## About this exercise
The data below holds the lines to copy: everything from the line containing "NEIGHBOR_SOLICITATION (R449). -/" to the line containing "match s.staing.cached with", both ends included, set down exactly.

## Dataset records
/-- SET_FDP (R149, R159): only while no namespace exists. -/
def execSetFdp (h : Hdr) (sv enable : Bool) (config : Nat) (s : State) : Answer :=
  s.setFeature h 0x1D sv fun a =>
    if a.store.ns ≠ [] then refuse .sequenceError a
    else if 1 < config then refuse .invalidField a
    else ({ a with store := { a.store with fdp := if enable then some config else none } }, Cpl.ok)

/-- SET_FDP_EVENTS (R161, R348). -/
def execSetFdpEvents (h : Hdr) (sv enable : Bool) (types : List Nat) (s : State) : Answer :=
  s.setFeature h 0x1E sv (fun a =>
    if a.store.fdp.isNone then refuse Status.fdpDisabled a
    else
      let rest := a.store.fdpTypes.filter fun t => !(types.contains t)
      ({ a with store := { a.store with fdpTypes := if enable then rest ++ types.eraseDups else rest } }, Cpl.ok)) types.length

/-- SET_COMPLETION_SUMMARY_LINE (R93): refused values leave the line alone; EN 1 is a fresh enable, whose first image is
written at once with SEQ 1 (R95); EN 0 stops it (R100). Bits [31:8] of CDW13 are reserved (R8). -/
def execSetCompletionSummaryLine (h : Hdr) (sv en : Bool) (address cdw13 : Nat) (s : State) : Answer :=
  s.setFeature h 0xC0 sv fun a =>
    let delay := cdw13 % 256
    if 80 < delay ∨ (en ∧ address / 64 = 0) then refuse .invalidField a
    else if en then
      let b := a.modFn h.fn fun x => { x with
        lineDelay := delay
        line := some {
          address := address / 64 * 64, delay := delay, seq := 0, posted := 0, cqMap := 0, admin := false
          paused := false, due := false } }
      (b.writeLine h.fn, Cpl.ok)
    else (a.modFn h.fn fun x => { x with line := none, lineDelay := delay }, Cpl.ok)

/-- A manager's instance summary and its DELAY (R98). -/
def State.setSummary (s : State) (p : Port) (m : Option ISum) (delay : Nat) : State :=
  match p with
  | .a => { s with host := { s.host with isumA := m, isumDelays := (delay, s.host.isumDelays.2) } }
  | .b => { s with host := { s.host with isumB := m, isumDelays := (s.host.isumDelays.1, delay) } }

/-- SET_INSTANCE_SUMMARY (R98): managers only; both halves are written when it is enabled. Bits [31:8] of CDW13 are reserved
(R8). -/
def execSetInstanceSummary (h : Hdr) (sv en : Bool) (address cdw13 : Nat) (s : State) : Answer :=
  s.setFeature h 0xC1 sv fun a =>
    let delay := cdw13 % 256
    if !h.fn.isManager ∨ 80 < delay ∨ (en ∧ address / 128 = 0) then refuse .invalidField a
    else
      let p := a.portOfFn h.fn
      let base := address / 128 * 128
      let lo := a.summaryHalf p false
      let hi := a.summaryHalf p true
      if en then
        let b := a.setSummary p (some { address := base, delay := delay, lower := lo, upper := hi, rose := [] }) delay
        ((b.emit (.summary p base false lo)).emit (.summary p base true hi), Cpl.ok)
      else (a.setSummary p none delay, Cpl.ok)

/-- Blocks that hold a copy of a unit of a namespace, and the entries that name them (R206). -/
def State.stalePlaces (s : State) (nsid : Nat) : List MapEntry :=
  (s.store.media.filter fun e => e.2.nsid = nsid && (e.2.unit, e.1) ∉ (s.store.ns.flatMap fun n =>
    if n.1 = nsid then n.2.map.map fun m => (m.1, m.2.key) else [])).filterMap fun e =>
      let key := e.1
      (s.store.stripes.flatMap fun t => (List.range t.2.next).map (t.2.entryOf t.2.slc)).find? fun p => p.key = key

/-- SET_SECURE_DISCARD (R205): a manager, a page-mapped namespace of its port; EN 1 marks the superseded copies that exist
(R206); each change appends an NSCFG record. SV changes nothing: every setting is journaled, so that it is kept over a boot,
and the saved value is the current one (DESIGN CHOICE, log entry 131). -/
def execSetSecureDiscard (h : Hdr) (sv : Bool) (nsid : Nat) (en : Bool) (s : State) : Answer :=
  s.setFeature h 0xC2 sv fun a =>
    match a.ownNs h.fn nsid with
    | none => refuse .invalidField a
    | some n =>
      if !h.fn.isManager ∨ n.kind = .zoned then refuse .invalidField a
      else
        let a1 := a.setNs nsid { n with secureDiscard := en }
        let a2 := if en then (a.stalePlaces nsid).foldl (fun b e => b.superseded { n with secureDiscard := true } e) a1 else a1
        ((if n.secureDiscard = en then a2 else a2.journal (.nscfg (nsid - 1) (if en then 4 else 5))), Cpl.ok)
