-- ==== Sys2Proof/Machine/Staing.lean ====
section
/-! DEFINITION. The management pair, Staing datagrams and operations, commits and discards by every accessor (R437, R438,
R445, R448 to R456). -/
namespace Sys2Proof.Machine

/-! ### The pair (R450) -/

/-- A field of 0x1100.09: its value, from bit lo, w bits wide. -/
def field (v lo w : Nat) : Nat := v / 2 ^ lo % 2 ^ w

/-- PAIR_STATUS from its fields. -/
def pairWord (st wire polInv txEn vFault faults : Nat) : Nat :=
  st * 2 ^ 28 + wire * 2 ^ 26 + polInv * 2 ^ 25 + txEn * 2 ^ 24 + vFault * 2 ^ 16 + faults * 2 ^ 8

/-- The transmitter is enabled (TX_EN). -/
def State.txEnabled (s : State) : Bool := (s.cfg Obj.pairStatus).testBit 24

def PairState_code : PairState → Nat
  | .normal => 0
  | .openWire => 1
  | .shortPair => 2
  | .shortGnd => 3
  | .shortVolt => 4

/-- How long a pair fault must be absent, in ns. -/
def pairClearNs : Nat := 1000000000

/-- The pair is found in a state. A fault disables the transmitter at once and counts when it begins; one that has been
absent for 1 s enables it again. -/
def State.diagnose (s : State) (st : PairState) (wire vFault polInv : Nat) : State :=
  let v := s.cfg Obj.pairStatus
  let faults := field v 8 8
  if st = .normal then
    let since := s.staing.pairClear.getD s.now
    if s.txEnabled then s.keep Obj.pairStatus (pairWord 0 0 polInv 1 0 faults)
    else if pairClearNs ≤ s.now - since then
      { s.keep Obj.pairStatus (pairWord 0 0 polInv 1 0 faults) with staing := { s.staing with pairClear := none } }
    else
      { s.keep Obj.pairStatus (pairWord (field v 28 4) (field v 26 2) polInv 0 (field v 16 8) faults) with
        staing := { s.staing with pairClear := some since } }
  else
    let began := s.txEnabled || s.staing.pairClear.isSome || field v 28 4 ≠ PairState_code st
    let n := if began then min 255 (faults + 1) else faults
    { s.keep Obj.pairStatus (pairWord (PairState_code st) (wire % 4) polInv 0 (min 255 vFault) n) with
      staing := { s.staing with pairClear := none } }

/-- PAIR_DIAGNOSIS (R450), every 10 ms. -/
def execPairDiagnosis (st : PairState) (wire vFault : Nat) (reversed : Bool) (t : Nat) (s : State) : Answer :=
  .next ((s.tick t).diagnose st wire vFault reversed.toNat)

/-! ### What the port answers (R449, R456) -/

/-- The port answers: out of reset and ROM recovery (R459), in no mode that only a wake frame reaches, and unless D54 or the
management cluster is lost (R33). -/
def State.portAwake (s : State) : Bool :=
  !(s.blockLost 54) && !(s.blockLost 2) && !s.power.held && !s.power.restart && !s.security.rom && !(s.has Mode.idle) &&
    !(s.has Mode.airing) && !(s.has Mode.holdUp)

/-- Staing requests are served; CRYPTO_HALT drops them (R474). -/
def State.staingOpen (s : State) : Bool := s.portAwake && s.cfg Obj.cryptoState ≠ 2

/-- A frame leaves while the transmitter is enabled. -/
def State.transmit (s : State) (o : Out) : State := if s.txEnabled then s.emit o else s

/-- A frame to the device's address without fragment or extension header, its checksum good. -/
def IpFrame_ok (f : IpFrame) : Bool := f.toDevice && !f.fragment && !f.extension && f.checksumOk

/-- NEIGHBOR_SOLICITATION (R449). -/
def execNeighborSolicitation (f : IpFrame) (s : State) : Answer :=
  if s.portAwake ∧ IpFrame_ok f then .next (s.transmit .advert) else .next s

/-- ECHO_REQUEST (R449). -/
def execEchoRequest (f : IpFrame) (s : State) : Answer :=
  if s.portAwake ∧ IpFrame_ok f then .next (s.transmit .echoReply) else .next s

/-! ### Datagrams (R453, R454, R456) -/

/-- LAST of R454. -/
def State.last (s : State) : Nat := s.cfg Obj.seqLast

/-- A SEQ above LAST becomes LAST; RES moves 65,536 past it first when it is reached. -/
def State.acceptSeq (s : State) (d : Datagram) : State :=
  let s1 := s.keep Obj.seqLast d.seq
  { s1 with staing := { s1.staing with
    res := if s1.staing.res ≤ d.seq then d.seq + 65536 else s1.staing.res
    lastReq := some d
    cached := none } }

/-- A response is sent, and kept for a repetition of its request. -/
def State.respond (s : State) (o : Out) : State :=
  let s1 := s.transmit o
  { s1 with staing := { s1.staing with cached := some o } }

/-- An accepted request is answered at once when its operation or its body is bad, and waits otherwise. -/
def State.queueRequest (s : State) (d : Datagram) : State :=
  if d.op = 0 ∨ 4 < d.op then s.respond (.staing d.op 2 d.seq 0 [] 0)
  else if !d.bodyWhole then s.respond (.staing d.op 3 d.seq 0 [] 0)
  else { s with staing := { s.staing with waiting := s.staing.waiting ++ [d] } }

/-- The SEQ of a request under R454. -/
def State.checkSeq (s : State) (d : Datagram) : State :=
  if s.last < d.seq then (s.acceptSeq d).queueRequest d
  else
    let s1 := s.bump Obj.seqRejects
    if d.seq = s.last ∧ s.staing.lastReq = some d then
      match s.staing.cached with
      | some o => s1.transmit o
      | none => s1
    else s1.transmit (.staing d.op 1 d.seq (s.last + 1) [] 0)

/-- The checks of R453 in order; a fifth request that would wait is dropped (R456). -/
def State.receive (s : State) (d : Datagram) : State :=
  if !d.srcLinkLocal ∨ !d.dstDevice ∨ d.udpPort ≠ s.cfg Obj.udpPort then s
  else if d.payloadLen < 48 ∨ d.length ≠ d.payloadLen ∨ d.length % 8 ≠ 0 then s.bump Obj.lenDrops
  else if d.magic ≠ 0x5453 ∨ d.version ≠ 1 ∨ d.kind ≠ 1 then s.bump Obj.formatDrops
  else if s.security.mgmtKey.isNone then s.bump Obj.authDrops
  else if !(ComparePair_match d.tagPair) then (s.judgePair 96 d.tagPair).bump Obj.authDrops
  else if s.last < d.seq ∧ 4 ≤ s.staing.waiting.length then s.bump Obj.busyDrops
  else s.checkSeq d

/-- STAING_DATAGRAM (R453). -/
def execStaingDatagram (d : Datagram) (s : State) : Answer := if s.staingOpen then .next (s.receive d) else .next s

/-! ### Operations (R455) -/

/-- The oldest waiting request, when it is this operation with this SEQ. -/
def State.oldestRequest (s : State) (op seq : Nat) : Option Datagram :=
  match s.staing.waiting with
  | d :: _ => if d.op = op ∧ d.seq = seq ∧ s.staingOpen then some d else none
  | [] => none

/-- The oldest request has been executed: its response is sent. -/
def State.executed (s : State) (o : Out) : State :=
  let s1 := { s with staing := { s.staing with waiting := s.staing.waiting.drop 1 } }
  (s1.bump Obj.requestsOk).respond o

/-- Bytes of records that a datagram holds (R451). -/
def staingBody : Nat := 1404

/-- STAING_READ: OP 1. -/
def execStaingRead (seq : Nat) (reqs : List ReadReq) (s : State) : Answer :=
  match s.oldestRequest 1 seq with
  | none => .next s
  | some d =>
    let got := s.readMany .port staingBody reqs
    .next (got.2.executed (.staing 1 0 d.seq got.1.length got.1 0))

/-- STAING_WRITE: OP 2. -/
def execStaingWrite (seq : Nat) (recs : List DictRec) (cellFails : List (Fin 96)) (s : State) : Answer :=
  match s.oldestRequest 2 seq with
  | none => .next s
  | some d =>
    let got := s.writeMany .port cellFails recs
    .next (got.2.2.executed (.staing 2 (if got.2.1 = 0 then 0 else 4) d.seq (got.1 + 2 ^ 16 * got.2.1) [] 0))

/-- Body of an ECHO response: boot count, MODES. -/
def State.echoBody (s : State) : Nat := s.cfg Obj.boots % 2 ^ 32 + 2 ^ 32 * s.modes.toNat

/-- STAING_ECHO: OP 4. -/
def execStaingEcho (seq : Nat) (s : State) : Answer :=
  match s.oldestRequest 4 seq with
  | none => .next s
  | some d => .next (s.executed (.staing 4 0 d.seq (s.last + 1) [] s.echoBody))

/-! ### Commit and discard (R437, R438, R445) -/

/-- The oldest waiting request is a COMMIT: its ARG says what it asks. One whose ARG asks neither has no response that the
spec states: nothing is done, and the status is a free value (log entry 1). -/
def State.staingCommit (s : State) (action : Nat) (go : State → Nat × State) : State :=
  match s.staing.waiting with
  | d :: _ =>
    if d.op ≠ 3 ∨ !s.staingOpen then s
    else if d.arg % 256 = action then
      let got := go s
      got.2.executed (.staing 3 (if got.1 = 0 then 0 else 5) d.seq got.1 [] 0)
    else if d.arg % 256 ≠ 1 ∧ d.arg % 256 ≠ 2 then
      let v := s.draw
      v.2.executed (.staing 3 (v.1 % 256) d.seq 0 [] 0)
    else s
  | [] => s

/-- An accessor may write 0x1F00.01. -/
def State.mayCommit (s : State) (acc : Accessor) : Bool := s.may acc Obj.commit 0x1F00 Right.canWrite

/-- COMMIT (R437): by C3h, by 0x1F00.01, or by Staing. -/
def execCommit (by' : CommitBy) (cellFails : List (Fin 96)) (s : State) : Answer :=
  match by' with
  | .admin h =>
    .next (s.managerRun h fun a =>
      let got := a.commitSet h.fn.accessor cellFails
      (got.2, if got.1 = 0 then Cpl.ok else ⟨.commitFailed, got.1, 0⟩))
  | .object acc => .next (if s.mayCommit acc then (s.commitSet acc cellFails).2 else s)
  | .staing => .next (s.staingCommit 1 fun a => a.commitSet .port cellFails)

/-- DISCARD (R438). -/
def execDiscard (by' : CommitBy) (s : State) : Answer :=
  match by' with
  | .admin h => .next (s.managerRun h fun a => (a.discardSet h.fn.accessor, Cpl.ok))
  | .object acc => .next (if s.mayCommit acc then s.discardSet acc else s)
  | .staing => .next (s.staingCommit 2 fun a => (0, a.discardSet .port))

end Sys2Proof.Machine
end

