-- ==== Sys2Proof/Machine/Plane.lean ====
section
/-! DEFINITION. The configuration plane, parked links, lane sparing and the fabric timeout (R19, R31 to R34). -/
namespace Sys2Proof.Machine

/-! ### Configuration plane (R33, R34) -/

/-- The links into a domain open once it signals ready, which a domain does that is ON and serves (R19). -/
def State.signalReady (s : State) (d : Nat) : State :=
  if s.domainOn d ∧ (s.domain d).state = .on then s.unpark (· = d) else s

/-- A domain is switched on or off; its links park until it signals ready (R19). -/
def State.switchPower (s : State) (d : Nat) (on : Bool) : State :=
  let x := s.domain d
  let state := if on then DomState.on else DomState.off
  if x.state = state then s else ((s.park [d]).setDomain d { x with state := state, goal := state }).domainPauses

/-- What a message that reached its stop does: clock and power settings, roles, drains, fences, readiness of the island and
the die temperature of a group, whose sensor is numbered ten below its domain (R19, R34, R39, R41, R508). -/
def State.planeAct (s : State) (d : Nat) : CfgMsg → State
  | .clock mhz => { s with cells := { s.cells with clocks := Tbl.set 0 s.cells.clocks d mhz } }
  | .power on => s.switchPower d on
  | .role c r => if cellDomain c.val = d then s.commitRole c.val r.code else s
  | .drain c =>
    if cellDomain c.val = d ∧ (s.cell c).drainTo.isNone ∧ 1 ≤ s.cellRole c.val ∧ s.cellRole c.val ≤ 4 then
      s.setCell c.val { s.cell c.val with drainTo := some (s.cellRole c.val), drained := false }
    else s
  | .fence c => if cellDomain c.val = d then s.fenceCell c.val 6 else s
  | .ready => s.signalReady d
  | .temps t => if 10 ≤ d then { s with power := { s.power with temps := s.power.temps.set (d - 10) t } } else s

/-- Who may send: the management cluster while it is powered, the Airing sequencer while it is off (R34). -/
def State.planeOpen (s : State) (airing : Bool) : Bool :=
  if airing then s.has Mode.airing && (s.domain 2).state ≠ .on else (s.domain 2).state = .on && !(s.blockLost 2)

/-- CONFIG_PLANE_MESSAGE (R33): the first delivery and three more may fail; then the domain is reported failed and its
block is lost. A message is logged in the order it was sent (R34). -/
def execConfigPlaneMessage (d : Fin 56) (m : CfgMsg) (airing : Bool) (failedAcks : Nat) (s : State) : Answer :=
  if !(s.planeOpen airing) then .next s
  else if 3 < failedAcks then .next (s.loseDomain d.val)
  else
    let s1 := { s with cells := { s.cells with ring := s.cells.ring ++ [(d.val, m)] } }
    .next (s1.planeAct d.val m)

/-- LINK_UNPARK (R19): what the parked links held is delivered, once and whole. -/
def execLinkUnpark (d : Fin 56) (s : State) : Answer := .next (s.signalReady d.val)

/-! ### Lanes (R31) -/

/-- A lane is spared out after more than 64 corrected errors in one second, or one uncorrectable error. -/
def LaneErr.due (e : LaneErr) : Bool := e.hard || 64 < e.count

/-- A link without a working lane stops the device: both host links go down and train no more. -/
def State.stopDevice (s : State) (fault : Nat) : State :=
  let s1 := { s with cells := { s.cells with linkDead := true } }.keep Obj.fabricFault fault
  let s2 := (s1.fencePort .a 7).dropLink .a
  if s2.dual then (s2.fencePort .b 7).dropLink .b else s2

/-- LANE_SPARE (R31): a lane that is due is spared out and recorded; 0x2800.07 counts links below four lanes; a link with no
lane stops the device and shows in 0x6000.10. -/
def execLaneSpare (x : Fin 12) (y : Fin 10) (port : Fin 4) (lane : Fin 4) (s : State) : Answer :=
  let k := laneKey x.val y.val port.val lane.val
  let out := s.lanesOut x.val y.val port.val
  if !((s.laneErr k).due) ∨ out.testBit lane.val then .next s
  else
    let new := out ||| 2 ^ lane.val
    let s1 := { s with cells := { s.cells with
      laneErrs := Tbl.del s.cells.laneErrs k
      lanesOut := Tbl.put s.cells.lanesOut (routerKey x.val y.val * 6 + port.val) new } }
    let s2 := if out = 0 then s1.bump Obj.lanesSpared else s1
    let s3 := s2.record 0x0103 [x.val, y.val, port.val, lane.val] 0xFFFF (50 + quadrantOf x.val y.val)
    if new = 15 then .next (s3.stopDevice (2 ^ 31 + x.val * 2 ^ 16 + y.val * 2 ^ 8 + port.val)) else .next s3

/-! ### The fabric timeout (R32) -/

/-- A request runs its timeout: no ACCEPT has come, and it does not wait in a parked link (R390). -/
def State.timeoutRuns (s : State) (r : FabricReq) : Bool :=
  let d := nodeDomain r.packet.dstX.val r.packet.dstY.val
  !r.accepted && (s.isolated r.packet.dstX.val r.packet.dstY.val || s.linked d .request)

/-- The requester injects its request again, with the same tag, where its buffer has credit. -/
def State.reissue (s : State) (r : FabricReq) : State :=
  let s1 := { s with cells := { s.cells with
    reqs := s.cells.reqs.map fun (q : FabricReq) =>
      if q.tag = r.tag then { q with reissues := q.reissues + 1, since := s.now } else q } }
  let k := inputKey r.packet.srcX.val r.packet.srcY.val r.port r.packet.vc.code
  if s1.hasCredit k r.packet then (s1.setInput k (s1.input k ++ [{ r.packet with age := 0 }])).settleFabric else s1

/-- The consumer hears of the timeout: a cell fences, a Shuttle channel halts with code 4, a host command ends with Internal
Error. -/
def State.giveUp (s : State) (c : Consumer) : State :=
  match c with
  | .cell c => s.fenceCell c.val 4
  | .shuttle id => s.haltShuttle id 4 (s.shuttle id).head
  | .hostFront h => s.finish h (Cpl.of .internalError)
  | .other => s

/-- FABRIC_TIMEOUT (R32): 0x2800.05 after it was last issued, a request without answer or ACCEPT is issued again, at most 3 times;
then its requester gives up. -/
def execFabricTimeout (tag t : Nat) (s : State) : Answer :=
  let s1 := s.tick t
  match s1.cells.reqs.find? (·.tag = tag) with
  | none => .next s1
  | some r =>
    if !(s1.timeoutRuns r) ∨ s1.now < r.since + 1000 * s1.cfg Obj.fabricTimeout then .next s1
    else if r.reissues < 3 then .next (s1.reissue r)
    else .next ({ s1 with cells := { s1.cells with reqs := s1.cells.reqs.filter (·.tag ≠ tag) } }.giveUp r.consumer)

end Sys2Proof.Machine
end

## Solution to the problem
/-- NEIGHBOR_SOLICITATION (R449). -/
def execNeighborSolicitation (f : IpFrame) (s : State) : Answer :=
  if s.portAwake ∧ IpFrame_ok f then .next (s.transmit .advert) else .next s

/-- ECHO_REQUEST (R449). -/
def execEchoRequest (f : IpFrame) (s : State) : Answer :=
  if s.portAwake ∧ IpFrame_ok f then .next (s.transmit .echoReply) else .next s

/-! ### Datagrams (R453, R454, R456) -/

/-- LAST of R454. -/
def State.last (s : State) : Nat := s.cfg Obj.seqLast

/-- A SEQ above LAST becomes LAST; RES moves 65,536 past it first when it is reached. -/
def State.acceptSeq (s : State) (d : Datagram) : State :=
  let s1 := s.keep Obj.seqLast d.seq
  { s1 with staing := { s1.staing with
    res := if s1.staing.res ≤ d.seq then d.seq + 65536 else s1.staing.res
    lastReq := some d
    cached := none } }

/-- A response is sent, and kept for a repetition of its request. -/
def State.respond (s : State) (o : Out) : State :=
  let s1 := s.transmit o
  { s1 with staing := { s1.staing with cached := some o } }

/-- An accepted request is answered at once when its operation or its body is bad, and waits otherwise. -/
def State.queueRequest (s : State) (d : Datagram) : State :=
  if d.op = 0 ∨ 4 < d.op then s.respond (.staing d.op 2 d.seq 0 [] 0)
  else if !d.bodyWhole then s.respond (.staing d.op 3 d.seq 0 [] 0)
  else { s with staing := { s.staing with waiting := s.staing.waiting ++ [d] } }

/-- The SEQ of a request under R454. -/
def State.checkSeq (s : State) (d : Datagram) : State :=
  if s.last < d.seq then (s.acceptSeq d).queueRequest d
  else
    let s1 := s.bump Obj.seqRejects
    if d.seq = s.last ∧ s.staing.lastReq = some d then
      match s.staing.cached with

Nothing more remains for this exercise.